William Raspberry ends a column explaining why he does not want men like John Roberts on the Supreme Court by relating a conversation with
. . . a friend — black, conservative and Republican — who was laying out the reasons he opposes the Roberts nomination.
It isn’t his conservatism, my friend said, but the too-smooth path by which Roberts has arrived at this juncture. Son of a wealthy steel executive, Roberts attended private schools, Harvard and Harvard Law School, then held a federal appeals court clerkship, followed a year later by a clerkship with Supreme Court Justice (now Chief Justice) William Rehnquist.
He then was named special assistant to the U.S. attorney general, and associate counsel to the president (at age 27) before joining one of Washington’s top law firms. Then Roberts went to the office of the solicitor general of the United States and, for the past two years, a seat on the U.S. Court of Appeals for the D.C. Circuit.

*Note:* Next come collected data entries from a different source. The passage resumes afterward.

-- ==== Sys2Proof/Machine/Serial.lean ====
section
/-! DEFINITION. The serialiser (R311 to R316), replanting an image (R328 to R330), turns of a partition (R286 to R288)
and the power limit (R19). -/

namespace Sys2Proof.Machine

/-! ### Decision sets (R312, R313) -/

def Group.live? (x : Group) : List Lane := x.lanes.filter (fun l => decide (l.st ≠ .exited))
/-- Whether a lane has passed what makes its set go forward (R313, step 2). -/
def Lane.obliged (l : Lane) (t : Team) : Bool := l.irrev || l.arrived.any (fun i => t.marked.contains i)
def Lane.parked (l : Lane) : Bool := match l.st with
  | .running => false
  | .draining => false
  | .exited => false
  | _ => true
/-- Whether a lane lets its set go forward by choice. -/
def State.willing (s : State) (core : Nat) (g : Grid) (l : Lane) : Bool :=
  (s.standing core g l || (match s.canonEnt g l.snap.ord with
    | some c => c.short
    | none => false)) && !l.xfer && !l.matArr && !l.parked
/-- A lane is in a recorded state (R314). -/
def State.recorded (s : State) (core : Nat) (g : Grid) (l : Lane) : Bool := match l.st with
  | .exited => true
  | .atTeamBar _ => true
  | .atClusterBar => true
  | _ => s.standing core g l

/-- The decision sets of a team: the groups that arrived at a matrix instruction together, the others alone. -/
def decisionSets (xs : List Group) : List (List Group) :=
  let m := xs.filter Group.matrixSet
  (if m.isEmpty then [] else [m]) ++ (xs.filter (fun x => !x.matrixSet)).map (fun x => [x])
/-- Whether a decision set goes forward. -/
def State.goesForward (s : State) (g : Grid) (t : Team) (set : List Group) : Bool :=
  set.any (fun x => x.lanes.any (fun l => l.obliged t)) ||
  set.all (fun x => x.live?.all (s.willing t.core g))
/-- The forward groups of a grid, as (team, group). -/
def State.forwardOf (s : State) (g : Grid) : List (Nat × Nat) :=
  (s.teams.filter (fun t => t.tag == g.tag && t.resident)).flatMap (fun t =>
    (decisionSets (s.teamGroups g.tag t.idx)).flatMap (fun set => if s.goesForward g t set then set.map (fun x => (x.team, x.num)) else []))

/-- Whether lane results and accesses of a grid are still on their way (R313, step 1). -/
def State.quiet (s : State) (tag : Nat) : Bool :=
  s.results.all (fun r => r.tag ≠ tag) && s.accs.all (fun a => a.tag ≠ tag || a.observing) && s.fetches.all (fun a => a.tag ≠ tag) &&
  s.reds.all (fun a => a.tag ≠ tag)

/-- A group of a back set put back to its snapshots (R313, step 4). -/
def State.rollGroup (s : State) (g : Grid) (x : Group) : Group :=
  let lane (l : Lane) : Lane := if l.st = .exited ∨ (s.recorded (s.coreOf x.tag x.team) g l ∧ !l.parked) then l else l.rollback
  { x with lanes := x.lanes.map lane, insts := [], blocked := 0, hold := none }

/-- Whether step 3 and what step 5 waits for are over: forward lanes recorded, signals applied, markers retired. -/
def State.mayImage (s : State) (g : Grid) (x : Serial) : Bool :=
  s.quiet g.tag && s.sigs.all (fun y => y.tag ≠ g.tag) &&
  (s.teams.filter (fun t => t.tag == g.tag)).all (fun t =>
    t.copies.all (fun c => c.wait.isNone) &&
    (let xs := s.teamGroups g.tag t.idx
     let fwd := fun (y : Group) => x.forward.contains (y.team, y.num)
     xs.all (fun y => !fwd y || y.lanes.all (s.recorded t.core g)) &&
     t.matq.all (fun m => m.opc ≠ 0xE3) && (t.matq.isEmpty || xs.any (fun y => !fwd y && y.matrixSet))))

/-- Steps 4 and 5 for a team: back sets to their snapshots, held instances dropped, tiles from their shadows, copies at a
delivery boundary, hints dropped. A team that waits to be reinstated stands as its image recorded it. -/
def settleTeam (x : Serial) (g : Grid) (s : State) (t : Team) : State :=
  if !t.resident then s else
  let xs := s.teamGroups g.tag t.idx
  let back := fun (y : Group) => !x.forward.contains (y.team, y.num)
  let restore := xs.any (fun y => back y && y.matrixSet)
  let s1 : State := { s with
    groups := s.groups.map (fun y => if y.tag == g.tag && y.team == t.idx && back y then s.rollGroup g y else y),
    accs := s.accs.filter (fun a => !(a.tag == g.tag && a.team == t.idx)) }
  (s1.disown (fun o => o.tag == g.tag && o.team == t.idx)).updTeam g.tag t.idx (fun t => { t with
    matq := [], lastMat := none, past := [], marked := [], tiles := if restore then t.shadows else t.tiles,
    copies := (t.copies.filter (fun c => !c.hint)).map (fun c => { c with hold := none, buf := none }) })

The point: Nothing in that glide path suggests exposure to anything that might temper his conservative philosophy with real-life exposure to the problems and concerns of ordinary men and women. Roberts is undeniably bright, said my friend, but his life has been one of quite extraordinary privilege.
And then it occurred to me: Roberts’s life has been amazingly like that of the man who wants to put him on the court — but with better grades.
I usually disagree with Raspberry but respect his fairminded approach to political analysis. This, though, strikes me as rather odd. Is he really arguing that people who had the good luck to be born into wealth are unfit for public service?
Most of the those who founded this country and most of those who have served as president, congressmen, or on the Supreme Court have come from elite backgrounds. Is there evidence that those few who rose up from poverty have been more effective?
Roberts started out with advantages most did not–not least of which was an extraordinary intellect. Yet, rather than simply devote his life to making as much money as possible, he has spent significant periods of his career in the public service making civil service wages.
Further, while I’ve never been burdened by excessive wealth, I would imagine that most wealthy people face pretty much the same strains that the rest of us do. To be sure, they seldom worry about going hungry or missing a mortgage payment. Then again, most of us in the middle class only fear those things in the abstract.